/-- The transit buffer holds 8,192 cells: what has the lowest priority beyond them is dropped (R101). -/
def Chip.trimTransit (s : Chip) : Chip :=
  let t := s.tn.transit.mergeSort s.outranks
  if t.length ≤ 8192 then s
  else (({ s with tn := { s.tn with transit := t.take 8192 } } : Chip).bump O.transitDrops (t.length - 8192)).raiseLimited 0x4302 0 []

/-- A cell as it is injected: a fresh AGE, and in a PROBE its T_SENT (R94, R98). -/
def Chip.injected (s : Chip) (c : Cell) : Cell :=
  let c := { c with age := s.ageNow }
  if c.type = 10 && !c.flags.getLsbD 2 then
    { c with payload := BitVec.ofNat 384 (setBits c.payload.toNat 383 320 s.timebase.toNat) } else c

/-- One slot time: arrivals and transit cells in order of priority, then cells offered for injection, with a fresh AGE;
nothing is injected while the transit buffer holds more than 4,096 cells (R101) or the chip is not TNREADY (R92) (DESIGN CHOICE log 23) (DESIGN CHOICE log 114). -/
def Chip.routerSlot (s : Chip) : Chip :=
  let held := (s.tn.arrivals ++ s.tn.transit).mergeSort s.outranks
  let blocked := s.tn.transit.length > 4096 || !s.tnReady
  let offered := if blocked then [] else (s.tn.inject.map s.injected).mergeSort s.outranks
  let keep := if blocked then s.tn.inject else []
  let s : Chip := { s with tn := { s.tn with arrivals := [], transit := [], inject := [] } }
  let r := held.foldl (fun r k => Slot.route r k false) ⟨s, [], [], []⟩
  let r := offered.foldl (fun r k => Slot.route r k true) r
  let s := r.chip
  let s : Chip := { s with tn := { s.tn with transit := r.transit, inject := keep ++ r.inject ++ s.tn.inject } }
  (s.each r.used fun s p => s.flushPort p).trimTransit

def execRouterSlot (s : State) : Host.Outcome State Fault Refusal := s.act Chip.routerSlot

/-- A cell that the router takes back counts as deflected (R86). -/
def deflected (c : Cell) : Cell := { c with defl := if c.defl = 15 then 15 else c.defl + 1 }

/-- Cells of a port go back to the router; a TIME cell, which is never forwarded, is lost (R86, R95). -/
def Chip.takeBack (s : Chip) (slots : List (BitVec 512)) : Chip :=
  let cells := (slots.map cellOfBits).filter fun c => c.type != 9
  { s with tn := { s.tn with arrivals := s.tn.arrivals ++ cells.map deflected } }

/-! ### Offering cells -/

/-- A cell for injection; one addressed to this chip is looped back inside the Headgate (R103). -/
def Chip.offer (s : Chip) (c : Cell) : Chip :=
  if c.dest.toNat = s.chipNumber then s.eject (s.injected c)
  else { s with tn := { s.tn with inject := s.tn.inject ++ [{ c with age := s.ageNow }] } }

/-- An unsequenced cell of this chip. -/
def Chip.reply (s : Chip) (c : Cell) : Chip := s.offer { c with src := BitVec.ofNat 16 s.chipNumber, age := s.ageNow }

/-! ### Send streams (R107–R113) -/

def Chip.stream (s : Chip) (n : Nat) : Option SendStream := Tab.get none s.tn.streams n
def Chip.setStream (s : Chip) (n : Nat) (v : Option SendStream) : Chip :=
  { s with tn := { s.tn with streams := Tab.set none s.tn.streams n v } }

/-- The stream of an owner to a destination. -/
def Chip.streamOf (s : Chip) (o : StreamOwner) (dest : Half) : Option (Nat × SendStream) :=
  s.tn.streams.findSome? fun e => match e.2 with
    | some x => if x.owner = o && x.dest = dest then some (e.1, x) else none
    | none => none

/-- The lowest number from n on that no stream has. -/
def freeStream (used : List Nat) : Nat → Nat → Nat
  | 0, n => n
  | fuel + 1, n => if used.contains n then freeStream used fuel (n + 1) else n

/-- A stream that can take new cells: bound and neither closing nor refused, or bound now if one is free (R104, R108). -/
def Chip.bindStream (s : Chip) (o : StreamOwner) (dest : Half) : Chip × Option Nat :=
  match s.streamOf o dest with
  | some (n, x) => (s, if x.closing || x.refused then none else some n)
  | none =>
    let used := (s.tn.streams.filter (·.2.isSome)).map (·.1)
    if used.length ≥ 16384 then (s, none)
    else
      let n := freeStream used (used.length + 1) 0
      (s.setStream n (some ⟨o, dest, 0, [], [], Tab.get false s.tn.heldDests dest.toNat, false, false, s.aon⟩), some n)

/-- Cells in the retransmit store (R104). -/
def Chip.retxUsed (s : Chip) : Nat := s.tn.streams.foldl (fun n e => n + match e.2 with
  | some x => x.cells.length
  | none => 0) 0

/-- The window: no SEQ s while SEQ s − 32,768 or an older one is unacknowledged (R108). -/
def SendStream.windowOpen (x : SendStream) : Bool :=
  match x.cells with
  | [] => true
  | c :: _ => (x.nextSeq - c.cell.seq).toNat < 32768

/-- A cell takes its SEQ; a SIGNAL with COVER covers every cell before it (R114). -/
def sealCell (c : Cell) (src : Nat) (stream : Nat) (seq : Half) : Cell :=
  let p := if c.type = 1 && c.payload.getLsbD 303 || (c.type = 7 || c.type = 8) && c.flags.getLsbD 0 && c.payload.getLsbD 303
    then BitVec.ofNat 384 (setBits c.payload.toNat 319 304 ((seq - 1).toNat)) else c.payload
  { c with src := BitVec.ofNat 16 src, stream := BitVec.ofNat 14 stream, seq := seq, payload := p }
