/-- A copy for each member can enter the retransmit store at once: its stream takes cells, or one is free to bind, and the
store has room (R104, R120). -/
def Chip.relayReady (s : Chip) (members : List Nat) : Bool :=
  let streams := members.map fun m => s.streamOf .relay (BitVec.ofNat 16 m)
  let takes (x : SendStream) : Bool := !x.closing && !x.refused && x.windowOpen && x.pend.isEmpty
  streams.all (fun e => match e with
    | some e => takes e.2
    | none => true) &&
  (s.tn.streams.filter (·.2.isSome)).length + (streams.filter (·.isNone)).length ≤ 16384 &&
  s.retxUsed + members.length ≤ 2097152

/-- Relay a cell to each member on the relay streams. -/
def Chip.relayTo (s : Chip) (c : Cell) (members : List Nat) : Chip :=
  s.each members fun s m => match s.bindStream .relay (BitVec.ofNat 16 m) with
    | (s, some n) => s.sendCells n [(relayCell c, .relay)]
    | (s, none) => s

/-- The members of a multicast other than the turn chip. -/
def Chip.mcastOthers (s : Chip) (c : Cell) : List Nat := (s.mcastMembers c).filter (· != s.chipNumber)

/-- The turn chip's own copy of a multicast SIGNAL, if it is a member. -/
def Chip.mcastOwn (s : Chip) (c : Cell) (hasEntry : Bool) : Chip × AddResult :=
  if (s.mcastMembers c).contains s.chipNumber then
    s.cellAdd { relayCell c with dest := c.dest } (BitVec.ofNat 64 (payloadField c 383 320)) hasEntry
  else (s, .applied 0)

/-- A multicast SIGNAL that waits for its cover (R120). -/
def mcastEntry (c : Cell) (cover : Half) : PendingSignal :=
  ⟨c.src, c.stream, c.seq, some cover, counterOfOffset (cellOffset c), BitVec.ofNat 64 (payloadField c 383 320), some c⟩

/-- A multicast cell lands at its turn chip once every copy is in the retransmit store; while one could not be, the cell is
refused as if the receive store were full, and so is one whose own copy cannot land (R106, R120) (DEDUCED log 155). -/
def Chip.landMcast (s : Chip) (c : Cell) : Chip × Landing :=
  let others := s.mcastOthers c
  if c.flags.getLsbD 0 then
    let o := cellOffset c
    if !namesCounter o then s.badAddr o
    else
      let cover : Half := BitVec.ofNat 16 (payloadField c 319 304)
      let open' := !c.payload.getLsbD 303 || (match s.context c.src c.stream with
        | some x => x.covers cover
        | none => false)
      if open' then
        if !(s.relayReady others) then (s, .nack 1 0)
        else match s.mcastOwn c false with
          | (s, .noRoom) => (s, .nack 2 0)
          | (s, .refused) => (s, .nack 7 0)
          | (s, _) => (s.relayTo c others, .landed)
      else if s.tn.pendingSignals.length ≥ 4096 then (s, .nack 2 0)
      else ({ s with tn := { s.tn with pendingSignals := s.tn.pendingSignals ++ [mcastEntry c cover] } }, .landed)
  else
    let own := (s.mcastMembers c).contains s.chipNumber
    if own && !(s.rangeData (cellOffset c) c.len.toNat) then s.badAddr (cellOffset c)
    else if !(s.relayReady others) then (s, .nack 1 0)
    else
      match (if own then s.landPut (relayCell c) else (s, .landed)) with
      | (s, .nack r h) => (s, .nack r h)
      | (s, l) => (s.relayTo c others, l)

/-! ### Landing (R109) -/

/-- A held multicast SIGNAL whose cover has landed is relayed and applied here, once its copies can enter the retransmit store. -/
def Chip.releaseMcast (s : Chip) (p : PendingSignal) (m : Cell) : Chip :=
  let others := s.mcastOthers m
  if !(s.relayReady others) then s
  else
    let one (f : PendingSignal → PendingSignal) (s : Chip) : Chip :=
      { s with tn := { s.tn with pendingSignals := s.tn.pendingSignals.map fun q => if q = p then f q else q } }
    let s := one (fun q => { q with mcast := none }) (s.relayTo m others)
    let gone (s : Chip) : Chip :=
      { s with tn := { s.tn with pendingSignals := s.tn.pendingSignals.erase { p with mcast := none } } }
    if (s.mcastMembers m).contains s.chipNumber then
      match s.mcastOwn m true with
      | (s, .refused) => gone s
      | (s, _) => s
    else gone s

/-- Held signals of a stream that cum now covers are applied in SEQ order (R114). -/
def Chip.releaseSignals (s : Chip) (src : Half) (stream : BitVec 14) : Chip :=
  match s.context src stream with
  | none => s
  | some x =>
    let ready := (s.tn.pendingSignals.filter fun p => p.src == src && p.stream == stream && (match p.cover with
      | some v => x.covers v
      | none => false)).mergeSort fun a b => (a.seq - x.cum - 1).toNat ≤ (b.seq - x.cum - 1).toNat
    s.each ready fun s p =>
      let c : Cell := { cellBlank with type := 1, src := p.src, stream := p.stream, seq := p.seq,
                                       offset := BitVec.ofNat 42 (counterOffset p.counter / 4) }
      match p.mcast with
      | some m => s.releaseMcast p m
      | none =>
        match s.cellAdd c p.amount true with
        | (s, .refused) => { s with tn := { s.tn with pendingSignals := s.tn.pendingSignals.erase p } }
        | (s, _) => s

/-- Multicast SIGNALs that waited for room in this chip's streams try again. -/
def Chip.retryMcasts (s : Chip) : Chip :=
  s.each (s.tn.pendingSignals.filter (·.mcast.isSome)) fun s p => s.releaseSignals p.src p.stream

/-- A SEQ has landed: the map and cum move, held signals are applied, and the ACK is sent when it is due (R110). -/
def Chip.noteLanded (s : Chip) (src : Half) (stream : BitVec 14) (seq : Half) : Chip :=
  match s.context src stream with
  | none => s
  | some x =>
    let x := ({ x with landed := seq :: x.landed, unacked := x.unacked + 1 } : RxContext).advance 4097
    let s := (s.setContext x).releaseSignals src stream
    if x.unacked ≥ s.obj O.ackCells then s.sendAck src stream else s

/-- Whether a SEQ is already in the landed map, or in the sluice. -/
def Chip.seenSeq (s : Chip) (x : RxContext) (seq : Half) : Bool :=
  x.landed.contains seq ||
  s.tn.sluice.any fun l => l.cells.any fun c => c.src == x.src && c.stream == x.stream && c.seq == seq

/-- A cell whose SEQ lies within the landed map lands by its type's rule, or is refused. -/
def Chip.landIn (land : Chip → Cell → Chip × Landing) (s : Chip) (c : Cell) : Chip :=
  match land s c with
  | (s, .landed) => s.noteLanded c.src c.stream c.seq
  | (s, .nack r h) => s.sendNack c r h
  | (s, .queued) => s

/-- Parked cells that cum has come within 4,096 of land (R109). -/
def Chip.unparkFuel (land : Chip → Cell → Chip × Landing) (src : Half) (stream : BitVec 14) : Nat → Chip → Chip
  | 0, s => s
  | fuel + 1, s =>
    match s.context src stream with
    | none => s
    | some x =>
      match x.parked.find? (fun c => (c.seq - x.cum - 1).toNat < 4096) with
      | none => s
      | some c =>
        Chip.unparkFuel land src stream fuel (Chip.landIn land (s.setContext { x with parked := x.parked.erase c }) c)

def Chip.unpark (land : Chip → Cell → Chip × Landing) (s : Chip) (src : Half) (stream : BitVec 14) : Chip :=
  match s.context src stream with
  | some x => Chip.unparkFuel land src stream x.parked.length s
  | none => s

/-- A sequenced cell at the Headgate (R104, R109, R190, R489). -/
def Chip.sequenced (land : Chip → Cell → Chip × Landing) (s : Chip) (c : Cell) : Chip :=
  if s.job.state ≥ 2 then s.sendNack c 5 0
  else if s.service.lagEpisode then s.sendNack c 1 0
  else
    let known := (s.context c.src c.stream).isSome
    if !known && c.seq ≥ 32768 then s.raise 0x4304 []
    else if !known && s.tn.contexts.length ≥ 16384 then s.sendNack c 5 0
    else
      let s : Chip := if known then s
        else { s with tn := { s.tn with contexts := s.tn.contexts ++ [⟨c.src, c.stream, 0xFFFF, [], 0, []⟩] } }
      match s.context c.src c.stream with
      | none => s
      | some x =>
        let d := (c.seq - x.cum - 1).toNat
        if d < 4096 then
          if s.seenSeq x c.seq then s.sendAck c.src c.stream
          else if s.recvUsed ≥ 1048576 then s.sendNack c 1 0
          else Chip.unpark land (Chip.landIn land s c) c.src c.stream
        else if d < 32768 then
          if x.parked.any fun p => p.seq == c.seq then s.sendAck c.src c.stream
          else if s.recvUsed ≥ 1048576 then s.sendNack c 1 0
          else s.setContext { x with parked := x.parked ++ [c] }
        else s.sendAck c.src c.stream
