-- ==== Sys2Proof/Machine/Coll.lean ====
section
/-! DEFINITION. Communicators and collectives (07_collectives): binding, the flat algorithm, reduction in member order,
signatures, padded all-to-all, the early-arrival store and every way a collective ends. -/

namespace Sys2Proof.Machine

/-! ### Memories a range may lie in (R179) -/

/-- HBM, the withdrawn part with it (R267), the cellar, and the row of core memories. -/
def Region.memory : Region → Option Nat
  | .hbm _ => some 0 | .withdrawn => some 0 | .cellar => some 1 | .coreMem => some 2 | _ => none

/-- A range, or the one byte of an empty one, lies in one memory that `ok` allows. -/
def Chip.oneMemory (s : Chip) (ok : Nat → Bool) (a len : Nat) : Bool :=
  match (s.region a).memory with
  | some k => ok k && s.rangeAll (fun r => r.memory == some k) a (max len 1)
  | none => false

/-- HBM or core memory. -/
def hbmOrCore (k : Nat) : Bool := k != 1

/-! ### Communicator slots (R213) -/

def Chip.comm (s : Chip) (n : Nat) : CommSlot := Tab.get CommSlot.zero s.coll.comms n
def Chip.setComm (s : Chip) (n : Nat) (v : CommSlot) : Chip :=
  { s with coll := { s.coll with comms := Tab.set CommSlot.zero s.coll.comms n v } }

/-- The collectives in flight on a slot. -/
def Chip.inflightOn (s : Chip) (n : Nat) : List Collective := s.coll.active.filter (·.slot == n)

/-- A descriptor (R213). -/
def Chip.commBits (s : Chip) (n : Nat) : Nat :=
  let v := s.comm n
  v.enable.toNat * 2 ^ 511 + v.commId.toNat * 2 ^ 495 + v.nmembers.toNat * 2 ^ 482 + v.myIndex.toNat * 2 ^ 470 +
  v.members.toNat * 2 ^ 384 + v.errBase.toNat * 2 ^ 320 + v.membersHash.toNat * 2 ^ 288 + v.nextSeq.toNat * 2 ^ 256 +
  v.startSeq.toNat * 2 ^ 224 + v.state.code * 2 ^ 216 + (s.inflightOn n).length * 2 ^ 208

/-- The slot that holds a COMM_ID. -/
def Chip.slotOf (s : Chip) (id : Half) : Option (Nat × CommSlot) :=
  s.coll.comms.find? fun e => e.2.state != .unbound && e.2.commId == id

/-- MEMBERS_HASH of a member list (R228). -/
def membersHash (l : List Half) : Word32 :=
  (l.foldl (fun h m => mix (h ^^^ m.setWidth 64)) 0x44584E33C0110001#64).setWidth 32

/-- The first check of R214 that a binding fails. -/
def Chip.commCheck (s : Chip) (n : Nat) (v : CommSlot) : Option Nat :=
  let len := v.nmembers.toNat
  let list := v.members.toNat
  let ring := v.errBase.toNat
  if list % 64 ≠ 0 ∨ ring % 1024 ≠ 0 ∨ !(s.oneMemory hbmOrCore list (2 * len)) ∨ !(s.oneMemory hbmOrCore ring 1024) ∨
      s.rangeWithdrawn list (2 * len) ∨ s.rangeWithdrawn ring 1024 then some 1
  else if s.coll.comms.any fun e => e.1 != n && e.2.state != .unbound && e.2.commId == v.commId then some 2
  else if len = 0 ∨ len > 4096 ∨ v.myIndex.toNat ≥ len then some 3
  else
    let (_, r) := s.read list (2 * len) 0
    let ids := (List.range len).map fun i => BitVec.ofNat 16 (leNat (((readData r).drop (2 * i)).take 2))
    if readPoison r || !(ids.all fun m => s.inDomain m.toNat) || ids.eraseDups.length ≠ len then some 4
    else if !(s.objb O.chipAssigned) || (nth 0 ids v.myIndex.toNat).toNat ≠ s.chipNumber then some 5
    else none

/-- A write of bytes 56–63 with ENABLE 1 (R214, R215). -/
def Chip.commBind (s : Chip) (n : Nat) (w : Word) : Chip :=
  let v := s.comm n
  if v.state = .draining then s
  else if v.state ≠ .unbound then s.raise 0x4701 [.u16 n, .u8 6]
  else
    let v := { v with commId := w.extractLsb' 47 16, nmembers := w.extractLsb' 34 13, myIndex := w.extractLsb' 22 12 }
    match s.commCheck n v with
    | some k => (s.setComm n v).raise 0x4701 [.u16 n, .u8 k]
    | none =>
      let (s, r) := s.read v.members.toNat (2 * v.nmembers.toNat) 0
      let ids := (List.range v.nmembers.toNat).map fun i => BitVec.ofNat 16 (leNat (((readData r).drop (2 * i)).take 2))
      s.setComm n { v with enable := true, state := .bound, nextSeq := v.startSeq, membersHash := membersHash ids, list := ids }

/-- A drained slot is Unbound: what the early-arrival store held for it is discarded (R215). -/
def Chip.commSettle (s : Chip) (n : Nat) : Chip :=
  let v := s.comm n
  if v.state = .draining && (s.inflightOn n).isEmpty then
    let gone := s.coll.early.filter fun e => e.comm == some v.commId
    let s : Chip := { s with coll := { s.coll with early := s.coll.early.filter fun e => e.comm != some v.commId } }
    (s.bump O.earlyDiscards gone.length).setComm n { v with state := .unbound, list := [] }
  else s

+--

## Your task:
The word "cellar": say how many lines of the records hold it, and give nothing but the number.

## Output for this exercise:
2